• [Action item]:
The answer must consist of every line from the data that holds the string "false".

---

theorem PwReg.ctor_lt (x : PwReg) : x.ctorIdx < 64 := by cases x <;> decide
theorem PwReg.find_self (x : PwReg) : PwReg.all.find? (fun q => q.ctorIdx == x.ctorIdx) = some x := by cases x <;> rfl
theorem LnReg.ctor_lt (x : LnReg) : x.ctorIdx < 64 := by cases x <;> decide
theorem LnReg.find_self (x : LnReg) : LnReg.all.find? (fun q => q.ctorIdx == x.ctorIdx) = some x := by cases x <;> rfl
theorem CaReg.ctor_lt (x : CaReg) : x.ctorIdx < 64 := by cases x <;> decide
theorem CaReg.find_self (x : CaReg) : CaReg.all.find? (fun q => q.ctorIdx == x.ctorIdx) = some x := by cases x <;> rfl
theorem CwReg.ctor_lt (x : CwReg) : x.ctorIdx < 64 := by cases x <;> decide
theorem CwReg.find_self (x : CwReg) : CwReg.all.find? (fun q => q.ctorIdx == x.ctorIdx) = some x := by cases x <;> rfl
theorem DsReg.ctor_lt (x : DsReg) : x.ctorIdx < 64 := by cases x <;> decide
theorem DsReg.find_self (x : DsReg) : DsReg.all.find? (fun q => q.ctorIdx == x.ctorIdx) = some x := by cases x <;> rfl
theorem RkReg.ctor_lt (x : RkReg) : x.ctorIdx < 64 := by cases x <;> decide
theorem RkReg.find_self (x : RkReg) : RkReg.all.find? (fun q => q.ctorIdx == x.ctorIdx) = some x := by cases x <;> rfl
theorem DbReg.ctor_lt (x : DbReg) : x.ctorIdx < 64 := by cases x <;> decide
theorem DbReg.find_self (x : DbReg) : DbReg.all.find? (fun q => q.ctorIdx == x.ctorIdx) = some x := by cases x <;> rfl
theorem HpReg.ctor_lt (x : HpReg) : x.ctorIdx < 64 := by cases x <;> decide
theorem HpReg.find_self (x : HpReg) : HpReg.all.find? (fun q => q.ctorIdx == x.ctorIdx) = some x := by cases x <;> rfl
theorem TwReg.ctor_lt (x : TwReg) : x.ctorIdx < 64 := by cases x <;> decide
theorem TwReg.find_self (x : TwReg) : TwReg.all.find? (fun q => q.ctorIdx == x.ctorIdx) = some x := by cases x <;> rfl
theorem SpReg.ctor_lt (x : SpReg) : x.ctorIdx < 64 := by cases x <;> decide
theorem SpReg.find_self (x : SpReg) : SpReg.all.find? (fun q => q.ctorIdx == x.ctorIdx) = some x := by cases x <;> rfl
theorem EvReg.ctor_lt (x : EvReg) : x.ctorIdx < 64 := by cases x <;> decide
theorem EvReg.find_self (x : EvReg) : EvReg.all.find? (fun q => q.ctorIdx == x.ctorIdx) = some x := by cases x <;> rfl
theorem TmReg.ctor_lt (x : TmReg) : x.ctorIdx < 64 := by cases x <;> decide
theorem TmReg.find_self (x : TmReg) : TmReg.all.find? (fun q => q.ctorIdx == x.ctorIdx) = some x := by cases x <;> rfl
theorem IcReg.ctor_lt (x : IcReg) : x.ctorIdx < 64 := by cases x <;> decide
theorem IcReg.find_self (x : IcReg) : IcReg.all.find? (fun q => q.ctorIdx == x.ctorIdx) = some x := by cases x <;> rfl
theorem NvReg.ctor_lt (x : NvReg) : x.ctorIdx < 64 := by cases x <;> decide
theorem NvReg.find_self (x : NvReg) : NvReg.all.find? (fun q => q.ctorIdx == x.ctorIdx) = some x := by cases x <;> rfl
theorem SeReg.ctor_lt (x : SeReg) : x.ctorIdx < 64 := by cases x <;> decide
theorem SeReg.find_self (x : SeReg) : SeReg.all.find? (fun q => q.ctorIdx == x.ctorIdx) = some x := by cases x <;> rfl
theorem AlReg.ctor_lt (x : AlReg) : x.ctorIdx < 64 := by cases x <;> decide
theorem AlReg.find_self (x : AlReg) : AlReg.all.find? (fun q => q.ctorIdx == x.ctorIdx) = some x := by cases x <;> rfl
theorem VnReg.ctor_lt (x : VnReg) : x.ctorIdx < 64 := by cases x <;> decide
theorem VnReg.find_self (x : VnReg) : VnReg.all.find? (fun q => q.ctorIdx == x.ctorIdx) = some x := by cases x <;> rfl

/-- No register of another block has a code of this block. -/
theorem find_other_block {β : Type} (l : List β) (f : β → Nat) (a b n : Nat) (hf : ∀ q, f q < 64) (hn : n < 64)
    (h : a ≠ b) : l.find? (fun q => a * 64 + f q == b * 64 + n) = none := by
  refine List.find?_eq_none.2 fun q _ => ?_
  have := hf q
  simp only [beq_iff_eq]
  omega
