-- ==== Sys2Proof/Laws/WithinSlots.lean ====
section
/-! SUPPORT. What each operation of Machine/Slots.lean can change: one lemma per operation (see Laws/WithinOps.lean). -/
namespace Sys2Proof.Machine
set_option Elab.async false

set_option linter.unusedVariables false
set_option linter.unusedSimpArgs false

variable {P : Part → Prop} {R : Reg → Prop} {s0 s t : State}

theorem updSlot_within (h : Within P R s0 s) (p_slots : P .slots) : Within P R s0 (updSlot x1 x2 s) := by
  unfold updSlot; try dsimp only
  repeat' first
    | with_reducible assumption | with_reducible refine within_pair ?_ (by assumption) | split
    | (simp only [within_mk]
       refine WithinMk.intro ?_ rfl rfl rfl rfl (h_slots := .inl p_slots))

theorem dsFlag_within (h : Within P R s0 s) (p_safety : P .safety) (p_ic : P .ic) (p_tw : P .tw)
    (r_ds_STAT : R (.ds .STAT)) : Within P R s0 (dsFlag x1 x2 s) := by
  unfold dsFlag; try dsimp only
  repeat' first
    | with_reducible assumption | with_reducible refine State.orReg_within ?_ p_safety p_ic p_tw (by assumption)

theorem slotEvent_within (h : Within P R s0 s) (p_merger : P .merger) (p_safety : P .safety) (p_router : P .router)
    (p_ic : P .ic) (p_tw : P .tw) (r_ds_EVENTS : R (.ds .EVENTS)) : Within P R s0 (slotEvent x1 x2 x3 x4 x5 s) := by
  unfold slotEvent; try dsimp only
  repeat' first
    | with_reducible assumption | with_reducible refine State.orReg_within ?_ p_safety p_ic p_tw (by assumption)
    | with_reducible refine publish_within ?_ p_router | with_reducible refine emit_within ?_ p_merger
    | with_reducible refine within_pair ?_ (by assumption) | split

theorem slotMeasure_within (h : Within P R s0 s) (p_merger : P .merger) : Within P R s0 (slotMeasure x1 x2 x3 x4 x5 x6
    s) := by
  unfold slotMeasure; try dsimp only
  repeat' first
    | with_reducible assumption | with_reducible refine emit_within ?_ p_merger
    | with_reducible refine within_pair ?_ (by assumption) | split

theorem positionRecord_within (h : Within P R s0 s) (p_merger : P .merger) : Within P R s0 (positionRecord x1 x2 s) := by
  unfold positionRecord; try dsimp only
  repeat' first
    | with_reducible assumption | with_reducible refine slotMeasure_within ?_ p_merger

theorem slotOut_within (h : Within P R s0 s) (p_safety : P .safety) (p_router : P .router) (p_drawbar : P .drawbar)
    (p_ic : P .ic) (p_tw : P .tw) (r_db_LSTAT : R (.db .LSTAT)) : Within P R s0 (slotOut x1 x2 s) := by
  unfold slotOut; try dsimp only
  repeat' first
    | with_reducible assumption | with_reducible refine slotCommit_within ?_ p_safety p_drawbar p_ic p_tw r_db_LSTAT
    | with_reducible refine publish_within ?_ p_router | with_reducible refine within_pair ?_ (by assumption) | split

theorem slotSpeedOut_within (h : Within P R s0 s) (p_safety : P .safety) (p_router : P .router) (p_timers : P .timers)
    (p_drawbar : P .drawbar) (p_ic : P .ic) (p_tw : P .tw) (r_tm_STAT : R (.tm .STAT)) (r_tm_OUT : R (.tm .OUT))
    (r_tm_CMPA : R (.tm .CMPA)) (r_db_LSTAT : R (.db .LSTAT)) : Within P R s0 (slotSpeedOut x1 x2 s) := by
  unfold slotSpeedOut; try dsimp only
  repeat' first
    | with_reducible assumption
    | with_reducible refine writeCmpA_within ?_ p_safety p_router p_timers p_drawbar p_ic p_tw
                        r_tm_STAT r_tm_OUT r_tm_CMPA r_db_LSTAT
    | with_reducible refine slotCommit_within ?_ p_safety p_drawbar p_ic p_tw r_db_LSTAT
    | with_reducible refine within_pair ?_ (by assumption) | split

theorem movePos_within (h : Within P R s0 s) (p_slots : P .slots) : Within P R s0 (movePos x1 x2 s) := by
  unfold movePos; try dsimp only
  repeat' first
    | with_reducible assumption | with_reducible refine updSlot_within ?_ p_slots

theorem writePosition_within (h : Within P R s0 s) (p_slots : P .slots) : Within P R s0 (writePosition x1 x2 s) := by
  unfold writePosition; try dsimp only
  repeat' first
    | with_reducible assumption | with_reducible refine updSlot_within ?_ p_slots

theorem setDoubt_within (h : Within P R s0 s) (p_slots : P .slots) : Within P R s0 (setDoubt x1 s) := by
  unfold setDoubt; try dsimp only
  repeat' first
    | with_reducible assumption | with_reducible refine updSlot_within ?_ p_slots

theorem coastEst_within (h : Within P R s0 s) : Within P R s0 (coastEst x1 x2 x3 s).2 := by
  unfold coastEst; try dsimp only
  repeat' first
    | with_reducible assumption | with_reducible refine State.free_within ?_
    | with_reducible refine within_pair ?_ (by assumption) | split

theorem startDrive_within (h : Within P R s0 s) (p_slots : P .slots) : Within P R s0 (startDrive x1 x2 x3 s) := by
  unfold startDrive; try dsimp only
  repeat' first
    | with_reducible assumption | with_reducible refine updSlot_within ?_ p_slots

theorem enterCoast_within (h : Within P R s0 s) (p_slots : P .slots) : Within P R s0 (enterCoast x1 s) := by
  unfold enterCoast; try dsimp only
  repeat' first
    | with_reducible assumption | with_reducible refine updSlot_within ?_ p_slots

theorem acted_within (h : Within P R s0 s) (p_slots : P .slots) : Within P R s0 (acted x1 x2 s) := by
  unfold acted; try dsimp only
  repeat' first
    | with_reducible assumption | with_reducible refine updSlot_within ?_ p_slots
    | with_reducible refine within_pair ?_ (by assumption) | split

theorem rejectCmd_within (h : Within P R s0 s) (p_safety : P .safety) (p_ic : P .ic) (p_tw : P .tw)
    (r_ds_STAT : R (.ds .STAT)) : Within P R s0 (rejectCmd x1 s) := by
  unfold rejectCmd; try dsimp only
  repeat' first
    | with_reducible assumption | with_reducible refine dsFlag_within ?_ p_safety p_ic p_tw r_ds_STAT

theorem slotDrive_within (h : Within P R s0 s) (p_merger : P .merger) (p_safety : P .safety) (p_router : P .router)
    (p_drawbar : P .drawbar) (p_slots : P .slots) (p_ic : P .ic) (p_tw : P .tw) (r_ds_STAT : R (.ds .STAT))
    (r_ds_EVENTS : R (.ds .EVENTS)) (r_db_LSTAT : R (.db .LSTAT)) : Within P R s0 (slotDrive x1 x2 x3 s) := by
  unfold slotDrive; try dsimp only
  repeat' first
    | with_reducible assumption | with_reducible refine rejectCmd_within ?_ p_safety p_ic p_tw r_ds_STAT
    | with_reducible refine slotEvent_within ?_ p_merger p_safety p_router p_ic p_tw r_ds_EVENTS
    | with_reducible refine acted_within ?_ p_slots | with_reducible refine startDrive_within ?_ p_slots
    | with_reducible refine slotOut_within ?_ p_safety p_router p_drawbar p_ic p_tw r_db_LSTAT
    | with_reducible refine within_pair ?_ (by assumption) | split

theorem slotOffCore_within (h : Within P R s0 s) (p_merger : P .merger) (p_safety : P .safety) (p_router : P .router)
    (p_drawbar : P .drawbar) (p_slots : P .slots) (p_ic : P .ic) (p_tw : P .tw) (r_ds_STAT : R (.ds .STAT))
    (r_ds_EVENTS : R (.ds .EVENTS)) (r_db_LSTAT : R (.db .LSTAT)) : Within P R s0 (slotOffCore x1 x2 s) := by
  unfold slotOffCore; try dsimp only
  repeat' first
    | with_reducible assumption | with_reducible refine rejectCmd_within ?_ p_safety p_ic p_tw r_ds_STAT
    | with_reducible refine slotEvent_within ?_ p_merger p_safety p_router p_ic p_tw r_ds_EVENTS
    | with_reducible refine acted_within ?_ p_slots | with_reducible refine enterCoast_within ?_ p_slots
    | with_reducible refine slotOut_within ?_ p_safety p_router p_drawbar p_ic p_tw r_db_LSTAT
    | with_reducible refine within_pair ?_ (by assumption) | split

theorem slotSpeed_within (h : Within P R s0 s) (p_safety : P .safety) (p_router : P .router) (p_timers : P .timers)
    (p_drawbar : P .drawbar) (p_slots : P .slots) (p_ic : P .ic) (p_tw : P .tw) (r_ds_STAT : R (.ds .STAT))
    (r_tm_STAT : R (.tm .STAT)) (r_tm_OUT : R (.tm .OUT)) (r_tm_CMPA : R (.tm .CMPA)) (r_db_LSTAT : R (.db .LSTAT)) :
    Within P R s0 (slotSpeed x1 x2 x3 s) := by
  unfold slotSpeed; try dsimp only
  repeat' first
    | with_reducible assumption | with_reducible refine rejectCmd_within ?_ p_safety p_ic p_tw r_ds_STAT
    | with_reducible refine acted_within ?_ p_slots
    | with_reducible refine slotSpeedOut_within ?_ p_safety p_router p_timers p_drawbar p_ic
                        p_tw r_tm_STAT r_tm_OUT r_tm_CMPA r_db_LSTAT
    | with_reducible refine within_pair ?_ (by assumption) | split

theorem slotClear_within (h : Within P R s0 s) (p_safety : P .safety) (p_slots : P .slots) (p_ic : P .ic)
    (p_tw : P .tw) (r_ds_STAT : R (.ds .STAT)) : Within P R s0 (slotClear x1 x2 s) := by
  unfold slotClear; try dsimp only
  repeat' first
    | with_reducible assumption | with_reducible refine rejectCmd_within ?_ p_safety p_ic p_tw r_ds_STAT
    | with_reducible refine acted_within ?_ p_slots | with_reducible refine updSlot_within ?_ p_slots
    | with_reducible refine within_pair ?_ (by assumption) | split

theorem tripSlot_within (h : Within P R s0 s) (p_safety : P .safety) (p_router : P .router) (p_drawbar : P .drawbar)
    (p_slots : P .slots) (p_ic : P .ic) (p_tw : P .tw) (r_ds_STAT : R (.ds .STAT)) (r_db_LSTAT : R (.db .LSTAT)) :
    Within P R s0 (tripSlot x1 x2 x3 s) := by
  unfold tripSlot; try dsimp only
  repeat' first
    | with_reducible assumption | with_reducible refine acted_within ?_ p_slots
    | with_reducible refine updSlot_within ?_ p_slots
    | with_reducible refine dsFlag_within ?_ p_safety p_ic p_tw r_ds_STAT
    | with_reducible refine slotOut_within ?_ p_safety p_router p_drawbar p_ic p_tw r_db_LSTAT

theorem rereference_within (h : Within P R s0 s) (p_slots : P .slots) : Within P R s0 (rereference x1 x2 s) := by
  unfold rereference; try dsimp only
  repeat' first
    | with_reducible assumption | with_reducible refine updSlot_within ?_ p_slots
    | with_reducible refine movePos_within ?_ p_slots

theorem degradeSlot_within (h : Within P R s0 s) (p_merger : P .merger) (p_safety : P .safety) (p_router : P .router)
    (p_drawbar : P .drawbar) (p_slots : P .slots) (p_ic : P .ic) (p_tw : P .tw) (r_ds_EVENTS : R (.ds .EVENTS))
    (r_db_LSTAT : R (.db .LSTAT)) : Within P R s0 (degradeSlot x1 x2 s) := by
  unfold degradeSlot; try dsimp only
  repeat' first
    | with_reducible assumption
    | with_reducible refine slotEvent_within ?_ p_merger p_safety p_router p_ic p_tw r_ds_EVENTS
    | with_reducible refine acted_within ?_ p_slots | with_reducible refine setDoubt_within ?_ p_slots
    | with_reducible refine updSlot_within ?_ p_slots
    | with_reducible refine slotOut_within ?_ p_safety p_router p_drawbar p_ic p_tw r_db_LSTAT
    | with_reducible refine within_pair ?_ (by assumption) | split

theorem slotTrainStopped_within (h : Within P R s0 s) (p_safety : P .safety) (p_router : P .router)
    (p_drawbar : P .drawbar) (p_slots : P .slots) (p_ic : P .ic) (p_tw : P .tw) (r_db_LSTAT : R (.db .LSTAT)) : Within
    P R s0 (slotTrainStopped x1 s) := by
  unfold slotTrainStopped; try dsimp only
  repeat' first
    | with_reducible assumption | with_reducible refine acted_within ?_ p_slots
    | with_reducible refine setDoubt_within ?_ p_slots | with_reducible refine enterCoast_within ?_ p_slots
    | with_reducible refine slotOut_within ?_ p_safety p_router p_drawbar p_ic p_tw r_db_LSTAT
    | with_reducible refine within_pair ?_ (by assumption) | split

theorem degradeTrainSlots_within (h : Within P R s0 s) (p_merger : P .merger) (p_safety : P .safety)
    (p_router : P .router) (p_drawbar : P .drawbar) (p_slots : P .slots) (p_ic : P .ic) (p_tw : P .tw)
    (r_ds_EVENTS : R (.ds .EVENTS)) (r_db_LSTAT : R (.db .LSTAT)) : Within P R s0 (degradeTrainSlots x1 s) := by
  unfold degradeTrainSlots; try dsimp only
  repeat' first
    | with_reducible assumption
    | with_reducible refine degradeSlot_within ?_ p_merger p_safety p_router p_drawbar p_slots
                        p_ic p_tw r_ds_EVENTS r_db_LSTAT
    | with_reducible refine within_foldl (fun _ _ h => ?_) ?_
    | with_reducible refine within_foldl_snd (fun _ _ h => ?_) ?_
    | with_reducible refine within_foldl_fst (fun _ _ h => ?_) ?_
    | with_reducible refine within_pair ?_ (by assumption) | split

theorem stopTrainSlots_within (h : Within P R s0 s) (p_safety : P .safety) (p_router : P .router)
    (p_drawbar : P .drawbar) (p_slots : P .slots) (p_ic : P .ic) (p_tw : P .tw) (r_db_LSTAT : R (.db .LSTAT)) : Within
    P R s0 (stopTrainSlots x1 s) := by
  unfold stopTrainSlots; try dsimp only
  repeat' first
    | with_reducible assumption
    | with_reducible refine slotTrainStopped_within ?_ p_safety p_router p_drawbar p_slots p_ic p_tw r_db_LSTAT
    | with_reducible refine within_foldl (fun _ _ h => ?_) ?_
    | with_reducible refine within_foldl_snd (fun _ _ h => ?_) ?_
    | with_reducible refine within_foldl_fst (fun _ _ h => ?_) ?_
    | with_reducible refine within_pair ?_ (by assumption) | split

theorem slotReconfigured_within (h : Within P R s0 s) (p_slots : P .slots) : Within P R s0 (slotReconfigured x1 s) := by
  unfold slotReconfigured; try dsimp only
  repeat' first
    | with_reducible assumption | with_reducible refine updSlot_within ?_ p_slots

end Sys2Proof.Machine
end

---

• [Result of the task]:
set_option Elab.async false
set_option linter.unusedVariables false
set_option linter.unusedSimpArgs false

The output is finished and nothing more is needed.